• [Exercise] With both ends included, transcribe exactly the records below from their first line to the line that contains "else (c.storeEyePage (R.EYE_CTRL".

——————

/-- PORT_CONFIG (R325, R416). -/
def Chip.portConfig (q : Cmd) (c : Chip) : Ans :=
  let n := portNo (q.le 8 1)
  Chip.checked (portFieldChecks q ++ rangeChecks (q.le 16 4) (portBytes q) ++ [(c.eyeBusy n, 5, 0x11)]) c fun c =>
    let ctrl := q.le 14 1 * 2 + q.le 23 1 * 8 + q.bit 22 0 * 16 + q.le 9 1 * 32 + q.le 12 1 * 256 + q.le 13 1 * 2 ^ 16 + q.le 15 1 * 2 ^ 24
    let lane := q.le 10 1 + q.le 11 1 % 32 * 2 ^ 8 + q.le 36 2 * 2 ^ 16
    let c := forEach [(R.EYE_CTRL n, w32 ctrl), (R.EYE_LANE n, w32 lane), (R.EYE_BUF n, w32 (q.le 16 4)),
      (R.EYE_STRIDE n, w32 (q.le 20 2)), (R.EYE_CROP_POS n, q.pair13 24), (R.EYE_CROP_SIZE n, q.pair13 28),
      (R.EYE_OUT_SIZE n, q.pair13 32)] (fun e c => c.storeEyePage e.1 e.2) c
    let c := (c.loadCoefs n 0 (sat13 (q.le 28 2)) (sat13 (q.le 32 2))).loadCoefs n 1 (sat13 (q.le 30 2)) (sat13 (q.le 34 2))
    let c := (c.storePrk 0 (R.PRK_FS_POS n) (w32 (q.le 40 4))).storePrk 0 (R.PRK_FS_CTRL n) (w32 (q.le 44 4))
    (c.onTirba fun t => { t with ports := if t.ports.contains n.val then t.ports else t.ports ++ [n.val] }).ok []

/-- The input rate of a port as configured, in Mpixel/s (R325); 0 of a type that no PORT_CONFIG sets. -/
def Chip.portRate (c : Chip) (n : Port) : Rat :=
  match dtBits (c.rf (R.EYE_CTRL n) 21 16) with
  | none => 0
  | some b => ((clampN 1 4 (c.rf (R.EYE_CTRL n) 7 5) * c.rf (R.EYE_LANE n) 27 16 : Nat) : Rat) / (b : Rat)

/-- PORT_CONTROL with action 1, or with none of its actions (R326). -/
def Chip.portStart (q : Cmd) (c : Chip) : Ans :=
  let n := portNo (q.le 8 1)
  let others := ((List.finRange 8).filter fun m => m ≠ n ∧ c.eyeBusy m).map c.portRate
  match firstOf [(decide (7 < q.le 8 1), 4, 0x10), (decide (1 < q.le 9 1), 4, 0x11), (!c.tirba.ports.contains n.val, 5, 0x11)] with
  | some (s, d) => c.no s d
  | none =>
    if c.rb (R.EYE_CTRL n) 0 then c.ok []
    else if 2400 < others.foldl (· + ·) (c.portRate n) then c.no 4 0x11
    else (c.storeEyePage (R.EYE_CTRL n) (setBit (c.rd (R.EYE_CTRL n)) 0 true)).ok []

/-- PORT_CONTROL with action 0 on ring n (R326): at the end of the frame in progress, or 100 ms after its start; the port then stops
as by ABORT (assumption 109). -/
def Chip.portStop (n : Ring) (c : Chip) : Chip :=
  match c.front n 0x0A1 (fun q => q.le 9 1 == 0) with
  | none => c
  | some q =>
    let p := portNo (q.le 8 1)
    if q.stage = 0 then
      if 7 < q.le 8 1 then c.endCmd n 4 0x10 []
      else if !c.eyeRunning p then c.endCmd n 0 0 []
      else
        let c := c.storeEyePage (R.EYE_CTRL p) (setBit (c.rd (R.EYE_CTRL p)) 0 false)
        if c.eyeRunning p then c.toStage n 2 [c.time.toNat] else c.endCmd n 0 0 []
    else if !c.eyeRunning p then c.endCmd n 0 0 []
    else if q.keep.getD 0 0 + 9600000 ≤ c.time.toNat then (c.eyeAbort p).endCmd n 0 0 []
    else c

/-- PORT_POLICY (R327): on a running port the values wait for its next frame start (assumption 41). -/
def Chip.portPolicy (q : Cmd) (c : Chip) : Ans :=
  let n := portNo (q.le 8 1)
  let act (i : Nat) : Nat := q.le (12 + i) 1
  let fb := q.le 15 1
  let other := c.rb (R.GND_SH_CTRL (fb % 8)) 1 != c.rb (R.EYE_WIN_SH_CTRL n) 1
  Chip.checked [(decide (7 < q.le 8 1) || decide (7 < fb), 4, 0x10),
      (q.le 9 1 == 1 || decide (1000 < q.le 10 2) || decide (2 < act 0) || decide (2 < act 1) || decide (2 < act 2), 4, 0x11),
      ((act 0 == 2 || act 1 == 2 || act 2 == 2) && other, 5, 0x10)] c fun c =>
    let p := w32 (q.le 9 1 + act 0 * 2 ^ 8 + act 1 * 2 ^ 10 + act 2 * 2 ^ 12 + fb * 2 ^ 16)
    let c := c.onEye n fun k => { k with policy := some (p, w32 (q.le 10 2)) }
    (if c.eyeRunning n then c else c.policyTake n).ok []
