/-- TELEMETRY_READ (R334). -/
def Chip.telemetry (t : Telemetry) (c : Chip) : Ans :=
  c.ok (res [(8, 2, t.tmax.toNat), (10, 2, t.tmin.toNat), (12, 2, t.vcore.toNat), (14, 2, t.vin.toNat), (16, 2, t.vbat.toNat),
    (18, 2, t.ichg.toNat), (20, 2, c.rf R.LTN_ICORE 15 0), (22, 1, c.phasesOn), (23, 1, c.shedLevel),
    (24, 2, c.rf (R.PRK_SLACK 0) 31 16), (26, 2, c.rf (R.PRK_SLACK 1) 31 16), (28, 2, c.rf R.SYS_SPEED 15 0)])

/-- SUPPLY_CONFIG (R335). -/
def Chip.supplyConfig (q : Cmd) (c : Chip) : Ans :=
  Chip.checked [(decide (1023 < q.le 8 2) || decide (15 < q.le 10 1) || decide (15 < q.le 11 1), 4, 0x11)] c fun c =>
    let c := c.storeLtn R.LTN_MARGIN (setFld (c.rd R.LTN_MARGIN) 9 0 (q.le 8 2))
    let c := c.storeLtn R.LTN_SHED (setFld (c.rd R.LTN_SHED) 11 8 (q.le 10 1))
    (c.storeSndPage 0 R.SND_SHED (w32 (q.le 11 1))).ok []

/-- CHARGER_CONFIG (R336): the limits first, then EMB_CTRL. -/
def Chip.chargerConfig (q : Cmd) (c : Chip) : Ans :=
  let ichg := q.le 10 2
  let vin := q.le 12 2
  Chip.checked [(decide (1 < q.le 8 1) || decide (1 < q.le 9 1) || decide (ichg < 5) || decide (150 < ichg) || decide (vin < 3000)
      || decide (3300 < vin) || decide (2 < q.le 14 1), 4, 0x11), (c.lcyState == 6, 5, 0x13)] c fun c =>
    let c := (c.storeEmb R.EMB_ICHG (w32 ichg)).storeEmb R.EMB_VINREG (w32 vin)
    (c.storeEmb R.EMB_CTRL (w32 (q.le 8 1 + q.le 9 1 * 2 + q.le 14 1 * 4))).ok []

/-! ### Darning (R337, R338) -/

/-- The Lantern phases that are free. -/
def Chip.sparePhases (c : Chip) : List Nat := (List.range 14).filter fun p => c.phaseSt p == 0

/-- DARN_STATUS (R337). -/
def Chip.darnStatus (c : Chip) : Ans :=
  let adopted := match c.tirba.adopt with
    | some a => a.core.val
    | none => 0xFF
  let bank := if c.copyActive then c.rf R.DRN_COPY 6 0 else 0xFF
  c.ok (res [(8, 1, c.freeSpares.length), (9, 1, b2n c.pipeSpare), (10, 1, c.spareVoices.length),
    (11, 1, b2n c.motif.spareFor.isNone), (12, 1, c.sparePhases.length), (13, 1, adopted), (14, 1, bank),
    (16, 2, c.rf R.DRN_COPY_STAT 15 0), (20, 4, c.drn.darns)])

/-- No spare of a kind is free: Tirba posts NO_SPARE, and the command ends (R338, R675). -/
def Chip.noSpare (n : Ring) (unit : Nat) (c : Chip) : Chip := (c.journal 0x0A 0x06 unit 0 0 0).endCmd n 5 0x16 []

/-- A copy of a bank is begun onto the lowest free spare. -/
def Chip.darnBank (n : Ring) (u : Nat) (c : Chip) : Chip :=
  match c.freeSpares with
  | [] => c.noSpare n u
  | k :: _ => (c.storeDrnCopy (w32 (u + k * 2 ^ 8 + 2 ^ 16))).toStage n 2 []

/-- The units of each kind (R338, R694). -/
def darnUnits (kind : Nat) : Nat := if kind = 1 then 8 else if kind = 2 then 32 else if kind = 4 then 14 else 96

/-- DARN_REQUEST starts. -/
def Chip.darnBegin (n : Ring) (kind u : Nat) (c : Chip) : Chip :=
  match kind with
  | 0 =>
    if c.physBank u ≠ u then c.endCmd n 5 0x12 []
    else if c.copyActive then c.endCmd n 1 0x11 []
    else c.darnBank n u
  | 1 =>
    let p := portNo u
    if c.pipeOf p = 8 then c.endCmd n 5 0x12 []
    else if !c.pipeSpare then c.noSpare n u
    else
      let c := c.storeEyePage R.EYE_PIPE_MAP (setFld (c.rd R.EYE_PIPE_MAP) (4 * u + 3) (4 * u) 8)
      if c.eyeRunning p then c.toStage n 2 [(c.eye[p]).serial] else c.endCmd n 0 0 []
  | 2 =>
    match c.motif.spareFor with
    | some k => if k = u then c.endCmd n 5 0x12 [] else c.noSpare n u
    | none => (c.storeVlm R.DRN_SLICE (w32 (u + 2 ^ 9))).endCmd n 0 0 []
  | 3 =>
    if (c.voiceSpare u).isSome then c.endCmd n 5 0x12 []
    else match c.spareVoices with
      | [] => c.noSpare n u
      | k :: _ => (c.storeSndPage 0 (R.SND_SPARE_MAP k) (w32 u)).endCmd n 0 0 []
  | 4 =>
    if !c.phaseOn u then c.endCmd n 5 0x12 []
    else if c.sparePhases.isEmpty || !c.rb R.LTN_CTRL 1 then c.noSpare n u
    else (c.ltnIsolate (w32 (u + 2 ^ 31))).toStage n 2 []
  | _ =>
    let r := coreNo u
    let p := c.raster r
    if c.tirba.core7Lost then c.endCmd n 5 0x16 []
    else if (c.tirba.adopt).any fun a => a.core == r then c.endCmd n 5 0x12 []
    else if c.tirba.adopt.isSome then c.endCmd n 5 0x14 []
    else if p.state ≠ 0 ∧ (placing (placeBase 7) p.code.length p.dataSize).isNone then c.noSpare n u
    else (c.adoptCore r c.time).toStage n 2 []

/-- DARN_REQUEST waits until the spare serves the unit; a copy that was aborted is begun again (R680). -/
def Chip.darnWait (n : Ring) (kind u : Nat) (q : Cmd) (c : Chip) : Chip :=
  match kind with
  | 0 => if c.physBank u ≠ u then c.endCmd n 0 0 [] else if c.copyActive then c else c.darnBank n u
  | 1 => if !c.eyeRunning (portNo u) || decide ((c.eye[portNo u]).serial ≠ q.keep.getD 0 0) then c.endCmd n 0 0 [] else c
  | 4 => if c.ltn.engaging.any fun e => e.2 == u then c else c.endCmd n 0 0 []
  | _ =>
    match c.tirba.adopt with
    | some a => if a.started ∨ ¬a.starts then c.endCmd n 0 0 [] else c
    | none => c.endCmd n 5 0x16 []

/-- DARN_REQUEST on ring n (R338). -/
def Chip.darnRequest (n : Ring) (c : Chip) : Chip :=
  match c.front n 0x0F1 anyOf with
  | none => c
  | some q =>
    let kind := q.le 8 1
    let u := q.le 10 2
    if q.stage = 0 then
      match firstOf [(decide (5 < kind), 4, 0x11), (kind == 5 && (decide (u < 1) || decide (6 < u)), 4, 0x11),
          (decide (kind < 5) && decide (darnUnits kind ≤ u), 4, 0x10)] with
      | some (s, d) => c.endCmd n s d []
      | none => c.darnBegin n kind u
    else c.darnWait n kind u q

/-! ### The glass hold (R339, R489, R699) -/

/-- Tirba writes the hold record of a Beam, or clears it: what the retained words 0 to 3 then hold is free. -/
def Chip.holdMark (b : Beam) (on : Bool) (c : Chip) : Chip :=
  let (k, c) := (c.onEmb fun e => { e with holdRec := e.holdRec.set b.val on b.isLt }).fresh
  forEach (List.range 4) (fun i c => c.wr (R.AON_RJ i) (Config.holdWord k i)) c

/-- A panel is not set up for a hold: its link does not run, or no list switches it to command mode. -/
def Chip.holdUnset (c : Chip) (b : Beam) : Bool :=
  c.holdSt b == 0 && (c.link b != 2 || (c.bmoMode b != 2 && c.rf (R.BMO_ENTER_LEN b) 8 0 == 0))

/-- The checks of GLASS_HOLD's fields. -/
def holdFields (q : Cmd) : List (Bool × Nat × Nat) := maskChecks (q.le 8 1) ++ [(decide (2 < q.le 9 1), 4, 0x11)]

/-- GLASS_HOLD with action 0 on ring n, or with none of its actions (R339). An entry that ends without a hold is a hardware
error (R486). -/
def Chip.glassEnter (n : Ring) (c : Chip) : Chip :=
  match c.front n 0x0F8 (actionIs 9 0 2 true) with
  | none => c
  | some q =>
    let bs := beamsOf (q.le 8 1)
    if q.stage = 0 then
      match firstOf (holdFields q ++ [(bs.any fun b => !c.running b || c.holdUnset b, 5, 0x11), (bs.any fun b => c.holdSt b != 0, 5, 0x12)]) with
      | some (s, d) => c.endCmd n s d []
      | none => (forEach bs Chip.holdEnter c).toStage n 2 []
    else if bs.any fun b => c.holdSt b == 0 then c.endCmd n 8 0x10 []
    else if bs.all fun b => c.holdSt b == 2 then
      let f (b : Beam) : Nat := if bs.contains b then (c.rd (R.BMO_HOLD_FRAME b)).toNat else 0
      (forEach bs (fun b c => c.holdMark b true) c).endCmd n 0 0 (res [(8, 4, f 0), (12, 4, f 1)])
    else c

/-- GLASS_HOLD with action 1 on ring n (R339). A release that ends without video is a hardware error (R490). -/
def Chip.glassRelease (n : Ring) (c : Chip) : Chip :=
  match c.front n 0x0F8 (actionIs 9 1 2 false) with
  | none => c
  | some q =>
    let bs := beamsOf (q.le 8 1)
    if q.stage = 0 then
      match firstOf (holdFields q ++ [(bs.any fun b => !c.running b, 5, 0x11), (bs.any fun b => c.holdSt b != 2, 5, 0x12)]) with
      | some (s, d) => c.endCmd n s d []
      | none => (forEach bs (fun b c => (c.holdRelease b).holdMark b false) c).toStage n 2 []
    else if bs.all fun b => c.holdSt b == 0 then (if bs.all fun b => c.link b == 2 then c.endCmd n 0 0 [] else c.endCmd n 8 0x10 [])
    else c

/-- GLASS_HOLD with action 2 (R699). -/
def Chip.glassAdopt (q : Cmd) (c : Chip) : Ans :=
  let bs := beamsOf (q.le 8 1)
  Chip.checked (holdFields q ++ [(bs.any fun b => c.tirba.started[b] || c.running b, 5, 0x11)]) c fun c =>
    (forEach bs (fun b c => (c.wb (R.BMO_HOLD b) 2 true).holdMark b true) c).ok []

/-! ### Resets and firmware (R340 to R343) -/

/-- A command of an opcode runs: it has started and has not ended. -/
def Chip.runsNow (c : Chip) (op : Nat) : Bool :=
  (List.finRange 64).any fun m => (c.ring m).flight.any fun q => decide (q.opcode = op) && decide (q.stage ≠ 0)

/-- DEVICE_RESET on ring n (R340). -/
def Chip.deviceReset (n : Ring) (sel : Cmd → Bool) (c : Chip) : Chip :=
  match c.front n 0x0F9 sel with
  | none => c
  | some q =>
    match firstOf [(decide (1 < q.le 8 1) || q.le 12 4 != 0x52535444, 4, 0x11), (c.runsNow 0x100 || c.runsNow 0x101, 5, 0x12)] with
    | some (s, d) => c.endCmd n s d []
    | none => (c.endFront n 0 0 [] (some (q.le 8 1 == 1))).settleAll

/-- The status and DETAIL of a failed check of an image (R236, R341); a slot that cannot be read is a hardware error. -/
def imageStatus (st : Nat) : Nat × Nat := if st ≤ 4 then (4, st) else if st = 9 then (8, 0x10) else (6, st)

/-- FW_STAGE's checks of its payload; then the slot is erased (R237). -/
def Chip.fwImage (n : Ring) (q : Cmd) (bs : List Byte) (c : Chip) : Chip :=
  let h := bs.take 256
  let st := c.headerStatus h
  let st := if st = 1 ∧ ¬bodyOk h (bs.drop 256) then 8 else st
  if bs.length ≠ 256 + hdrLength h then c.endCmd n 4 0x11 []
  else if st ≠ 1 then c.endCmd n (imageStatus st).1 (imageStatus st).2 (res [(8, 4, hdrSeq h), (12, 1, st)])
  else ((((c.emit (.flashCode 0x66)).emit (.flashCode 0x99)).emit (.flashCode 0x06)).emit (.flashErase (slotAddr (q.le 20 1)))).onFront n fun _ => { q with stage := 2, payload := bs }

/-- FW_STAGE writes its slot (R237), one act a time: after the erase the bytes from 0x0004 on, then MAGIC, then the read-back. An
error of the flash ends it (R236). -/
def Chip.fwWrite (n : Ring) (fail : Bool) (q : Cmd) (c : Chip) : Chip :=
  let a := slotAddr (q.le 20 1)
  if fail then c.endCmd n 8 0x11 []
  else match q.stage with
    | 2 => (c.emit (.flashProgram (a + 4) (q.payload.drop 4))).toStage n 3 []
    | 3 => (c.emit (.flashProgram a (q.payload.take 4))).toStage n 4 []
    | 4 => (c.emit (.flashRead a 0x10000)).toStage n 5 []
    | _ => c.endCmd n 0 0 (res [(8, 4, hdrSeq q.payload), (12, 1, 1)])

/-- FW_STAGE on ring n (R341, R236, R237); fail is a flash erase, program or read-back error. -/
def Chip.fwStage (n : Ring) (fail : Bool) (c : Chip) : Chip :=
  match c.front n 0x100 (fun q => decide (2 ≤ q.stage)) with
  | some q => c.fwWrite n fail q
  | none =>
    c.payloadThen n 0x100 (fun q c => firstOf [(decide (65536 < q.len), 4, 0x13), (decide (1 < q.le 20 1), 4, 0x11),
      (q.le 20 1 == c.tirba.bootSlot || q.le 20 1 == c.tirba.runSlot, 5, 0x15), (c.runsNow 0x101, 5, 0x12),
      (c.runsNow 0x100, 1, 0x10)]) (Chip.fwImage n)

/-- Where Tirba's two buffers of a live activation stand in Vellum: 0 the staged slot, 1 the running image (R238). The place is
free (assumption 110). -/
def fwBuffer (i : Nat) : Nat := 64 * (Config.fwPlace.toNat % (vlmSize / 64 - 2048)) + 0x10000 * i

/-- Where Tirba passes core 7 the parameters of a live activation, in core 7's local memory (R238); the place is free, and the layout
the model's (assumption 110). -/
def fwParams : Nat := lmBase 7 + 64 * (Config.fwParams.toNat % 254)

/-- HASH, LENGTH, LOAD and ENTRY of a header. -/
def hdrParams (h : List Byte) : List Byte := part h 0x20 32 ++ part h 0x0C 12

/-- Step 4 of R238: the values of both headers and both buffer addresses are passed to core 7, which is signalled. -/
def Chip.fwPass (h old : List Byte) (c : Chip) : Chip :=
  let c := c.memWrite fwParams (hdrParams h ++ hdrParams old ++ leBytes 4 (vlmBase + fwBuffer 0) ++ leBytes 4 (vlmBase + fwBuffer 1))
  c.onCore 7 fun k => { k with latch := true }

——————

• [Solution]
/-- PORT_CONFIG (R325, R416). -/
def Chip.portConfig (q : Cmd) (c : Chip) : Ans :=
  let n := portNo (q.le 8 1)
  Chip.checked (portFieldChecks q ++ rangeChecks (q.le 16 4) (portBytes q) ++ [(c.eyeBusy n, 5, 0x11)]) c fun c =>
    let ctrl := q.le 14 1 * 2 + q.le 23 1 * 8 + q.bit 22 0 * 16 + q.le 9 1 * 32 + q.le 12 1 * 256 + q.le 13 1 * 2 ^ 16 + q.le 15 1 * 2 ^ 24
    let lane := q.le 10 1 + q.le 11 1 % 32 * 2 ^ 8 + q.le 36 2 * 2 ^ 16
    let c := forEach [(R.EYE_CTRL n, w32 ctrl), (R.EYE_LANE n, w32 lane), (R.EYE_BUF n, w32 (q.le 16 4)),
      (R.EYE_STRIDE n, w32 (q.le 20 2)), (R.EYE_CROP_POS n, q.pair13 24), (R.EYE_CROP_SIZE n, q.pair13 28),
      (R.EYE_OUT_SIZE n, q.pair13 32)] (fun e c => c.storeEyePage e.1 e.2) c
    let c := (c.loadCoefs n 0 (sat13 (q.le 28 2)) (sat13 (q.le 32 2))).loadCoefs n 1 (sat13 (q.le 30 2)) (sat13 (q.le 34 2))
    let c := (c.storePrk 0 (R.PRK_FS_POS n) (w32 (q.le 40 4))).storePrk 0 (R.PRK_FS_CTRL n) (w32 (q.le 44 4))
    (c.onTirba fun t => { t with ports := if t.ports.contains n.val then t.ports else t.ports ++ [n.val] }).ok []

/-- The input rate of a port as configured, in Mpixel/s (R325); 0 of a type that no PORT_CONFIG sets. -/
def Chip.portRate (c : Chip) (n : Port) : Rat :=
  match dtBits (c.rf (R.EYE_CTRL n) 21 16) with
  | none => 0
  | some b => ((clampN 1 4 (c.rf (R.EYE_CTRL n) 7 5) * c.rf (R.EYE_LANE n) 27 16 : Nat) : Rat) / (b : Rat)

/-- PORT_CONTROL with action 1, or with none of its actions (R326). -/
def Chip.portStart (q : Cmd) (c : Chip) : Ans :=
  let n := portNo (q.le 8 1)
  let others := ((List.finRange 8).filter fun m => m ≠ n ∧ c.eyeBusy m).map c.portRate
  match firstOf [(decide (7 < q.le 8 1), 4, 0x10), (decide (1 < q.le 9 1), 4, 0x11), (!c.tirba.ports.contains n.val, 5, 0x11)] with
  | some (s, d) => c.no s d
  | none =>
    if c.rb (R.EYE_CTRL n) 0 then c.ok []
    else if 2400 < others.foldl (· + ·) (c.portRate n) then c.no 4 0x11
    else (c.storeEyePage (R.EYE_CTRL n) (setBit (c.rd (R.EYE_CTRL n)) 0 true)).ok []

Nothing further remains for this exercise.